We can search the available variables using search_eurostat() function. In order to efficiently represent the European tourism, we consider the number of overnight stays in tourist accommodation by NUTS 2 regions (table tour_occ_nin2, source Eurostat). This indicator represents both the length of stay and the number of visitors.

To download the data, we use the get_eurostat() function:

dt <‐ get_eurostat("tour_occ_nin2", time_format = "raw")

An effective way to visualize how a measurement varies across a geographic area is a choropleth map, that is, a thematic map in which areas are shaded in proportion to the value assumed by the variable of interest in that particular region.

R offers a wide variety of ways to create maps. We’ll use principally two packages: maptools and ggplot2. The maptools package (Bivand and Lewin‐Koh, 2015) provides tools for reading and manipulating geographic data. In particular we use it to read shapefiles of Europe published by Eurostat. We will use the shapefile in a 1 : 60 million scale from year 2010 and subset it at the level of NUTS2. The ggplot2 package (Wickham and Chang, 2015) provides powerful graphics language for creating complex plots. In order to prepare the data for the visualization, we will use the fortify() function in ggplot2 to convert the shapefile into a data frame, and we will join the data about the tourism and the spatial data. Finally, we will create the choropleth map using the geom_polygon() function. R is not the easiest way to generate maps, but it allows for full control of what the map looks like.

The map in Figure 14.12 represents the total number of nights spent in tourist accommodation in 2013 at regional level. Using this representation, it is easy to identify where tourism in the European Union is concentrated. The most attractive areas are the coastal regions, Alpine regions, and some major cities. Spain and Italy are the most common tourism destinations in the European Union.

Image described by caption and surrounding text.

Figure 14.12 Nights spent in tourist accommodation establishments by NUTS level 2 region, 2013 (million nights spent by residents and nonresidents).

Source: Eurostat (tour_occ_nin2). © European Union.

Goal 2: Identify the determinants of overall tourists’ satisfaction

The tourism phenomenon raised several policy implications for the efficient supply of tourist services and amenities to the visitors from abroad. Among other issues, some works were devoted to the analysis of the foreigner tourists’ experience and their self‐reported satisfaction.

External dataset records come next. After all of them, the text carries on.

-- ==== Sys2Proof/Laws/State.lean ====
section
/-! SUPPORT. What each update of the state leaves alone and what it sets: one lemma per field per update. -/

namespace Sys2Proof.Machine

/-! `setPort` -/

@[simp] theorem State.setPort_plates (s : State) (p : Port) (q : PortState) : (s.setPort p q).plates = s.plates := by cases p <;> rfl
@[simp] theorem State.setPort_occupant (s : State) (p : Port) (q : PortState) : (s.setPort p q).occupant = s.occupant := by cases p <;> rfl
@[simp] theorem State.setPort_indicator (s : State) (p : Port) (q : PortState) : (s.setPort p q).indicator = s.indicator := by cases p <;> rfl
@[simp] theorem State.setPort_registration (s : State) (p : Port) (q : PortState) : (s.setPort p q).registration = s.registration := by cases p <;> rfl
@[simp] theorem State.setPort_programs (s : State) (p : Port) (q : PortState) : (s.setPort p q).programs = s.programs := by cases p <;> rfl
@[simp] theorem State.setPort_tagCounter (s : State) (p : Port) (q : PortState) : (s.setPort p q).tagCounter = s.tagCounter := by cases p <;> rfl
@[simp] theorem State.setPort_unit (s : State) (p : Port) (q : PortState) : (s.setPort p q).unit = s.unit := by cases p <;> rfl
@[simp] theorem State.setPort_lamp (s : State) (p : Port) (q : PortState) : (s.setPort p q).lamp = s.lamp := by cases p <;> rfl
@[simp] theorem State.setPort_cal (s : State) (p : Port) (q : PortState) : (s.setPort p q).cal = s.cal := by cases p <;> rfl
@[simp] theorem State.setPort_calContext (s : State) (p : Port) (q : PortState) : (s.setPort p q).calContext = s.calContext := by cases p <;> rfl
@[simp] theorem State.setPort_mergeQueue (s : State) (p : Port) (q : PortState) : (s.setPort p q).mergeQueue = s.mergeQueue := by cases p <;> rfl
@[simp] theorem State.setPort_mergeContext (s : State) (p : Port) (q : PortState) : (s.setPort p q).mergeContext = s.mergeContext := by cases p <;> rfl
@[simp] theorem State.setPort_freePages (s : State) (p : Port) (q : PortState) : (s.setPort p q).freePages = s.freePages := by cases p <;> rfl
@[simp] theorem State.setPort_directory (s : State) (p : Port) (q : PortState) : (s.setPort p q).directory = s.directory := by cases p <;> rfl
@[simp] theorem State.setPort_allocWaiting (s : State) (p : Port) (q : PortState) : (s.setPort p q).allocWaiting = s.allocWaiting := by cases p <;> rfl
@[simp] theorem State.setPort_pages (s : State) (p : Port) (q : PortState) : (s.setPort p q).pages = s.pages := by cases p <;> rfl
@[simp] theorem State.setPort_entries (s : State) (p : Port) (q : PortState) : (s.setPort p q).entries = s.entries := by cases p <;> rfl
@[simp] theorem State.setPort_settings (s : State) (p : Port) (q : PortState) : (s.setPort p q).settings = s.settings := by cases p <;> rfl
@[simp] theorem State.setPort_sent (s : State) (p : Port) (q : PortState) : (s.setPort p q).sent = s.sent := by cases p <;> rfl
@[simp] theorem State.setPort_pending (s : State) (p : Port) (q : PortState) : (s.setPort p q).pending = s.pending := by cases p <;> rfl

/-! `fresh` -/

@[simp] theorem State.fresh_plates (s : State) : (s.fresh).plates = s.plates := rfl
@[simp] theorem State.fresh_occupant (s : State) : (s.fresh).occupant = s.occupant := rfl
@[simp] theorem State.fresh_indicator (s : State) : (s.fresh).indicator = s.indicator := rfl
@[simp] theorem State.fresh_registration (s : State) : (s.fresh).registration = s.registration := rfl
@[simp] theorem State.fresh_programs (s : State) : (s.fresh).programs = s.programs := rfl
@[simp] theorem State.fresh_tagCounter (s : State) : (s.fresh).tagCounter = s.tagCounter := rfl
@[simp] theorem State.fresh_unit (s : State) : (s.fresh).unit = s.unit := rfl
@[simp] theorem State.fresh_lamp (s : State) : (s.fresh).lamp = s.lamp := rfl
@[simp] theorem State.fresh_cal (s : State) : (s.fresh).cal = s.cal := rfl
@[simp] theorem State.fresh_calContext (s : State) : (s.fresh).calContext = s.calContext := rfl
@[simp] theorem State.fresh_mergeQueue (s : State) : (s.fresh).mergeQueue = s.mergeQueue := rfl
@[simp] theorem State.fresh_mergeContext (s : State) : (s.fresh).mergeContext = s.mergeContext := rfl
@[simp] theorem State.fresh_freePages (s : State) : (s.fresh).freePages = s.freePages := rfl
@[simp] theorem State.fresh_directory (s : State) : (s.fresh).directory = s.directory := rfl
@[simp] theorem State.fresh_allocWaiting (s : State) : (s.fresh).allocWaiting = s.allocWaiting := rfl
@[simp] theorem State.fresh_pages (s : State) : (s.fresh).pages = s.pages := rfl
@[simp] theorem State.fresh_entries (s : State) : (s.fresh).entries = s.entries := rfl
@[simp] theorem State.fresh_ports (s : State) : (s.fresh).ports = s.ports := rfl
@[simp] theorem State.fresh_settings (s : State) : (s.fresh).settings = s.settings := rfl
@[simp] theorem State.fresh_sent (s : State) :
    (s.fresh).sent = [] := rfl
@[simp] theorem State.fresh_pending (s : State) : (s.fresh).pending = s.pending := rfl

/-! `emit` -/

@[simp] theorem State.emit_plates (s : State) (e : Emission) : (s.emit e).plates = s.plates := rfl
@[simp] theorem State.emit_occupant (s : State) (e : Emission) : (s.emit e).occupant = s.occupant := rfl
@[simp] theorem State.emit_indicator (s : State) (e : Emission) : (s.emit e).indicator = s.indicator := rfl
@[simp] theorem State.emit_registration (s : State) (e : Emission) : (s.emit e).registration = s.registration := rfl
@[simp] theorem State.emit_programs (s : State) (e : Emission) : (s.emit e).programs = s.programs := rfl
@[simp] theorem State.emit_tagCounter (s : State) (e : Emission) : (s.emit e).tagCounter = s.tagCounter := rfl
@[simp] theorem State.emit_unit (s : State) (e : Emission) : (s.emit e).unit = s.unit := rfl
@[simp] theorem State.emit_lamp (s : State) (e : Emission) : (s.emit e).lamp = s.lamp := rfl
@[simp] theorem State.emit_cal (s : State) (e : Emission) : (s.emit e).cal = s.cal := rfl
@[simp] theorem State.emit_calContext (s : State) (e : Emission) : (s.emit e).calContext = s.calContext := rfl
@[simp] theorem State.emit_mergeQueue (s : State) (e : Emission) : (s.emit e).mergeQueue = s.mergeQueue := rfl
@[simp] theorem State.emit_mergeContext (s : State) (e : Emission) : (s.emit e).mergeContext = s.mergeContext := rfl
@[simp] theorem State.emit_freePages (s : State) (e : Emission) : (s.emit e).freePages = s.freePages := rfl
@[simp] theorem State.emit_directory (s : State) (e : Emission) : (s.emit e).directory = s.directory := rfl
@[simp] theorem State.emit_allocWaiting (s : State) (e : Emission) : (s.emit e).allocWaiting = s.allocWaiting := rfl
@[simp] theorem State.emit_pages (s : State) (e : Emission) : (s.emit e).pages = s.pages := rfl
@[simp] theorem State.emit_entries (s : State) (e : Emission) : (s.emit e).entries = s.entries := rfl
@[simp] theorem State.emit_ports (s : State) (e : Emission) : (s.emit e).ports = s.ports := rfl
@[simp] theorem State.emit_settings (s : State) (e : Emission) : (s.emit e).settings = s.settings := rfl
@[simp] theorem State.emit_sent (s : State) (e : Emission) :
    (s.emit e).sent = s.sent ++ [e] := rfl
@[simp] theorem State.emit_pending (s : State) (e : Emission) : (s.emit e).pending = s.pending := rfl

This example is taken from Cugnata and Perucca (2015). We use a large sample of data from a survey conducted every year since 1996 on behalf of the Bank of Italy. In every survey study, a sample of foreign tourists is asked to report (among other things) their satisfaction with various aspects of their journey in Italy. At the same time, we include some variables for the socio‐economic characteristics of the provinces visited by the respondent.

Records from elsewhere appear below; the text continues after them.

@[simp] theorem State.serveUpTo_rest (s : State) (p : Port) (k : Nat) :
    (s.serveUpTo p k).registration = s.registration ∧ (s.serveUpTo p k).tagCounter = s.tagCounter ∧
    (s.serveUpTo p k).unit = s.unit ∧ (s.serveUpTo p k).lamp = s.lamp ∧ (s.serveUpTo p k).cal = s.cal ∧
    (s.serveUpTo p k).calContext = s.calContext ∧ (s.serveUpTo p k).mergeQueue = s.mergeQueue ∧
    (s.serveUpTo p k).mergeContext = s.mergeContext ∧ (s.serveUpTo p k).freePages = s.freePages ∧
    (s.serveUpTo p k).allocWaiting = s.allocWaiting ∧ (s.serveUpTo p k).pages = s.pages ∧
    (s.serveUpTo p k).entries = s.entries ∧ (s.serveUpTo p k).settings = s.settings ∧
    (s.serveUpTo p k).sent = s.sent ∧ (s.serveUpTo p k).pending = s.pending := by
  induction k generalizing s with
  | zero => simp [State.serveUpTo]
  | succ k ih => unfold State.serveUpTo; (repeat' split) <;> simp [ih]

@[simp] theorem State.serveClaims_rest (s : State) (p : Port) :
    (s.serveClaims p).registration = s.registration ∧ (s.serveClaims p).tagCounter = s.tagCounter ∧
    (s.serveClaims p).unit = s.unit ∧ (s.serveClaims p).lamp = s.lamp ∧ (s.serveClaims p).cal = s.cal ∧
    (s.serveClaims p).calContext = s.calContext ∧ (s.serveClaims p).mergeQueue = s.mergeQueue ∧
    (s.serveClaims p).mergeContext = s.mergeContext ∧ (s.serveClaims p).freePages = s.freePages ∧
    (s.serveClaims p).allocWaiting = s.allocWaiting ∧ (s.serveClaims p).pages = s.pages ∧
    (s.serveClaims p).entries = s.entries ∧ (s.serveClaims p).settings = s.settings ∧
    (s.serveClaims p).sent = s.sent ∧ (s.serveClaims p).pending = s.pending := by
  simp [State.serveClaims]

@[simp] theorem State.startMove_rest (s : State) (c : ExposureContext) :
    (s.startMove c).plates = s.plates ∧ (s.startMove c).occupant = s.occupant ∧
    (s.startMove c).indicator = s.indicator ∧ (s.startMove c).registration = s.registration ∧
    (s.startMove c).programs = s.programs ∧ (s.startMove c).tagCounter = s.tagCounter ∧
    (s.startMove c).lamp = s.lamp ∧ (s.startMove c).cal = s.cal ∧ (s.startMove c).calContext = s.calContext ∧
    (s.startMove c).mergeQueue = s.mergeQueue ∧ (s.startMove c).mergeContext = s.mergeContext ∧
    (s.startMove c).freePages = s.freePages ∧ (s.startMove c).directory = s.directory ∧
    (s.startMove c).allocWaiting = s.allocWaiting ∧ (s.startMove c).pages = s.pages ∧
    (s.startMove c).entries = s.entries ∧ (s.startMove c).ports = s.ports ∧ (s.startMove c).settings = s.settings ∧
    (s.startMove c).pending = s.pending := by
  simp [State.startMove]

@[simp] theorem State.resendMove_rest (s : State) (c : ExposureContext) :
    (s.resendMove c).plates = s.plates ∧ (s.resendMove c).occupant = s.occupant ∧
    (s.resendMove c).indicator = s.indicator ∧ (s.resendMove c).registration = s.registration ∧
    (s.resendMove c).programs = s.programs ∧ (s.resendMove c).tagCounter = s.tagCounter ∧
    (s.resendMove c).lamp = s.lamp ∧ (s.resendMove c).cal = s.cal ∧ (s.resendMove c).calContext = s.calContext ∧
    (s.resendMove c).mergeQueue = s.mergeQueue ∧ (s.resendMove c).mergeContext = s.mergeContext ∧
    (s.resendMove c).freePages = s.freePages ∧ (s.resendMove c).directory = s.directory ∧
    (s.resendMove c).allocWaiting = s.allocWaiting ∧ (s.resendMove c).pages = s.pages ∧
    (s.resendMove c).entries = s.entries ∧ (s.resendMove c).ports = s.ports ∧ (s.resendMove c).settings = s.settings ∧
    (s.resendMove c).pending = s.pending := by
  simp [State.resendMove]

@[simp] theorem State.startTake_rest (s : State) :
    (s.startTake).plates = s.plates ∧ (s.startTake).occupant = s.occupant ∧ (s.startTake).indicator = s.indicator ∧
    (s.startTake).registration = s.registration ∧ (s.startTake).programs = s.programs ∧
    (s.startTake).tagCounter = s.tagCounter ∧ (s.startTake).cal = s.cal ∧ (s.startTake).calContext = s.calContext ∧
    (s.startTake).mergeQueue = s.mergeQueue ∧ (s.startTake).mergeContext = s.mergeContext ∧
    (s.startTake).freePages = s.freePages ∧ (s.startTake).directory = s.directory ∧
    (s.startTake).allocWaiting = s.allocWaiting ∧ (s.startTake).pages = s.pages ∧ (s.startTake).entries = s.entries ∧
    (s.startTake).ports = s.ports ∧ (s.startTake).settings = s.settings ∧ (s.startTake).pending = s.pending := by
  unfold State.startTake; (repeat' split) <;> simp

R offers efficient ways to integrate multiple data frames with different structures, for example, the merge function merges two data frames by common columns or row names or other versions of database join operations.

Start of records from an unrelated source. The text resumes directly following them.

theorem KeepsStage.retake (c : ExposureContext) (e : Exposure) : KeepsStage s (s.retake c e) := by
  unfold State.retake; split
  · rename_i id _
    dsimp only
    refine KeepsStage.trans (KeepsStage.trans (KeepsStage.chargeTile s id.tag e.cost true) ?_) (KeepsStage.afterTileCharge _ _ _ _)
    split
    · exact KeepsStage.countRetake _
    · exact KeepsStage.refl _
  · dsimp only
    refine KeepsStage.trans (KeepsStage.trans (KeepsStage.chargeMargin s e.cost) ?_) (KeepsStage.afterMarginCharge _ _)
    split
    · exact (KeepsStage.countRetake _).trans (KeepsStage.modRegistration _ _ (fun _ => rfl))
    · exact KeepsStage.refl _
  all_goals (apply KeepsStage.same <;> simp)

theorem KeepsStage.takeFaulty : KeepsStage s s.takeFaulty := by
  unfold State.takeFaulty; repeat' split
  · exact KeepsStage.refl _
  · apply KeepsStage.same <;> simp
  · exact KeepsStage.retake _ _ _
  · exact KeepsStage.refl _
  · exact KeepsStage.sensorFails _ _

theorem KeepsStage.storeLine (c : ExposureContext) (y : Nat) (v : List Sample) : KeepsStage s (s.storeLine c y v) := by
  unfold State.storeLine; repeat' split
  · apply KeepsStage.same <;> rfl
  · exact KeepsStage.refl _
  · exact KeepsStage.modRegistration _ _ (fun _ => rfl)
  all_goals (apply KeepsStage.same <;> rfl)

theorem KeepsStage.workDone (c : ExposureContext) : KeepsStage s (s.workDone c) := by
  have h : KeepsStage s s.unitIdle := by apply KeepsStage.same <;> simp
  unfold State.workDone; repeat' split
  · exact h.trans (KeepsStage.captured _ _ _)
  · exact h.trans (KeepsStage.modRegistration _ _ (fun _ => rfl))
  all_goals (apply KeepsStage.same <;> simp)

theorem KeepsStage.takeGood (c : ExposureContext) : KeepsStage s (s.takeGood c) := by
  unfold State.takeGood; split
  · refine KeepsStage.trans ?_ (KeepsStage.beginExposure _); apply KeepsStage.same <;> simp
  · exact KeepsStage.workDone _ _

theorem KeepsStage.takeLine (c : ExposureContext) (v : List Sample) : KeepsStage s (s.takeLine c v) := by
  unfold State.takeLine
  dsimp only
  have h1 : KeepsStage s (if c.disposal then s else s.storeLine c c.nextLine v) := by
    split
    · exact KeepsStage.refl _
    · exact KeepsStage.storeLine _ _ _ _
  generalize (if c.disposal then s else s.storeLine c c.nextLine v) = u at *
  have h2 : KeepsStage u { u with unit := { u.unit with context := some { c with nextLine := c.nextLine + 1 }, timer := .line 100 } } := by
    apply KeepsStage.same <;> rfl
  repeat' split
  · refine (h1.trans h2).trans ?_; apply KeepsStage.same <;> simp
  · exact (h1.trans h2).trans (KeepsStage.takeGood _ _)
  · exact h1.trans h2

end Sys2Proof.Machine
end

The goal of the application paper is to identify the determinants of overall tourists’ satisfaction, among individual characteristics and some features of the tourist services supplied.

We use a Bayesian network (BN) approach to the study of tourist satisfaction. As discussed by Salini and Kenett (2009), BN presents several advantages compared with other statistical techniques. First, they are able to outline the complex set of links and interdependencies among the different components of satisfaction. Second, they are extremely useful for policy‐design purposes, since they allow for the building of hypothetical scenarios, letting change the distribution of some parameters under the control of the policymakers and controlling the impact on the variables of interest.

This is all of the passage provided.